-- ==== Sys2Proof/Machine/Tier.lean ====
section
/-!
DEFINITION. The commands of the tier space: hot windows, ages, the MOVING protocol, stubs and fills (R202, R204, R208 to
R214).
-/
namespace Sys2Proof.Machine

/-- HOT_WINDOW_TICK (R208, R209): the window's end clears the region's table; with region 0 the stack controllers' counts of
fabric accesses. -/
def execHotWindowTick (r : Fin 8) (s : State) : Res :=
  let x := s.region r.val
  let win := fld s.tier.cfg 31 24 * 10000
  if x.hotStart + win ≤ s.now then
    let s1 := s.setRegion r.val { x with hot := [], hotStart := s.now }
    .next { s1 with tier.fabHot := tfilter s1.tier.fabHot fun k _ =>
      let h := s1.home (k / 64)
      !(h.tier = 1 && frameStack (locFrame h.loc) = r.val) }
  else .next s

/-- AGE_TICK (R204): every age above 0 decreases by 1. -/
def execAgeTick (s : State) : Res :=
  if s.tier.lastAge + fld s.tier.cfg 23 16 * 1000000 ≤ s.now then
    let step (f : TFrame) : TFrame := if f.age = 0 then f else { f with age := f.age - 1, order := s.tier.ageClock }
    .next { s with tier := { s.tier with
      frames := tmap s.tier.frames fun _ f => step f
      regions := tmap s.tier.regions fun _ r => { r with odFrames := tmap r.odFrames fun _ f => step f }
      ageClock := s.tier.ageClock + 1
      lastAge := s.now } }
  else .next s

/-- FREEZE goes to the old home's controller: over the fabric for a pool home, within the node otherwise (R210). -/
def sendFreeze (s : State) (h : Home) : State :=
  if h.tier = 2 then
    sendPkt s { kind := kFreeze, dst := h.loc / 2 ^ 21, src := s.fab.node, part := 0, rcls := 1,
                addr := h.loc / 2 ^ 21 * 2 ^ 52 + 2 ^ 50 + h.loc % 2 ^ 21 * tileBytes }
  else s

/-- A free on-die home frame of a region, or the one whose tile has the lowest age (R208). -/
def onDieFrame (s : State) (r t : Nat) : Option (Nat × Option Nat) :=
  let x := s.region r
  let n := fld s.tier.cfg 47 40
  match leastFrom (fun i => (tget? x.odFrames i).isNone) n 0 with
  | some i => some (i, none)
  | none =>
    let mine := match tget? s.tier.frames (locFrame (s.home t).loc) with
      | some f => f.age
      | none => 0
    match leastBy (fun a b => decide (a.2.age < b.2.age)) x.odFrames with
    | some (i, f) => if f.age < mine then some (i, some f.tile) else none
    | none => none

/-- Reserves the destination of a wanted move: tier 1 a stack frame of the wanted region or any, tier 0 an on-die frame,
2 this
node's window at a source, 4 any place below the stacks (R201, R205, R206, R208, R209). -/
def reserveDest (s : State) (t tier r : Nat) (pin : Bool) : Option (Nat × Nat × State) :=
  let p := tileOwner s t
  if tier = 1 then
    let reserved : Option Nat := if pin then s.work.plans.findSome? fun kv =>
      match tget? kv.2.pins t with
      | some f => f
      | none => none else none
    match reserved with
    | some k => some (1, stackLoc k, takeFrame s k t)
    | none => (stackFrameFor s p t (if pin then none else some r)).map fun (k, s1) => (1, stackLoc k, s1)
  else if tier = 0 then
    match onDieFrame s r t with
    | none => none
    | some (i, old) =>
      let take (x : State) : State := x.setRegion r { x.region r with
        odFrames := tput (x.region r).odFrames i { tile := t, order := x.tier.ageClock } }
      match old with
      | none => some (0, r * 128 + i, take s)
      | some o =>
        match stackFrameFor s (tileOwner s o) o (some r) with
        | none => none
        | some (k, s1) => some (0, r * 128 + i, take (beginMove s1 o 1 (stackLoc k) false true))
  else if tier = 2 then
    (leastFrom (fun o => (tget? s.tier.pool (r * 2 ^ 21 + o)).isNone) (winSize s r) 0).map fun o =>
      (2, r * 2 ^ 21 + o, { s with tier.pool := tput s.tier.pool (r * 2 ^ 21 + o) t })
  else lowHome s t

WHAT IS REQUIRED: Begin with the line that has "let mine := match" in the listing above and end after the line that has "else if tier = 2 then"; output those lines exactly.

THE ANSWER:
    let mine := match tget? s.tier.frames (locFrame (s.home t).loc) with
      | some f => f.age
      | none => 0
    match leastBy (fun a b => decide (a.2.age < b.2.age)) x.odFrames with
    | some (i, f) => if f.age < mine then some (i, some f.tile) else none
    | none => none

/-- Reserves the destination of a wanted move: tier 1 a stack frame of the wanted region or any, tier 0 an on-die frame,
2 this
node's window at a source, 4 any place below the stacks (R201, R205, R206, R208, R209). -/
def reserveDest (s : State) (t tier r : Nat) (pin : Bool) : Option (Nat × Nat × State) :=
  let p := tileOwner s t
  if tier = 1 then
    let reserved : Option Nat := if pin then s.work.plans.findSome? fun kv =>
      match tget? kv.2.pins t with
      | some f => f
      | none => none else none
    match reserved with
    | some k => some (1, stackLoc k, takeFrame s k t)
    | none => (stackFrameFor s p t (if pin then none else some r)).map fun (k, s1) => (1, stackLoc k, s1)
  else if tier = 0 then
    match onDieFrame s r t with
    | none => none
    | some (i, old) =>
      let take (x : State) : State := x.setRegion r { x.region r with
        odFrames := tput (x.region r).odFrames i { tile := t, order := x.tier.ageClock } }
      match old with
      | none => some (0, r * 128 + i, take s)
      | some o =>
        match stackFrameFor s (tileOwner s o) o (some r) with
        | none => none
        | some (k, s1) => some (0, r * 128 + i, take (beginMove s1 o 1 (stackLoc k) false true))
  else if tier = 2 then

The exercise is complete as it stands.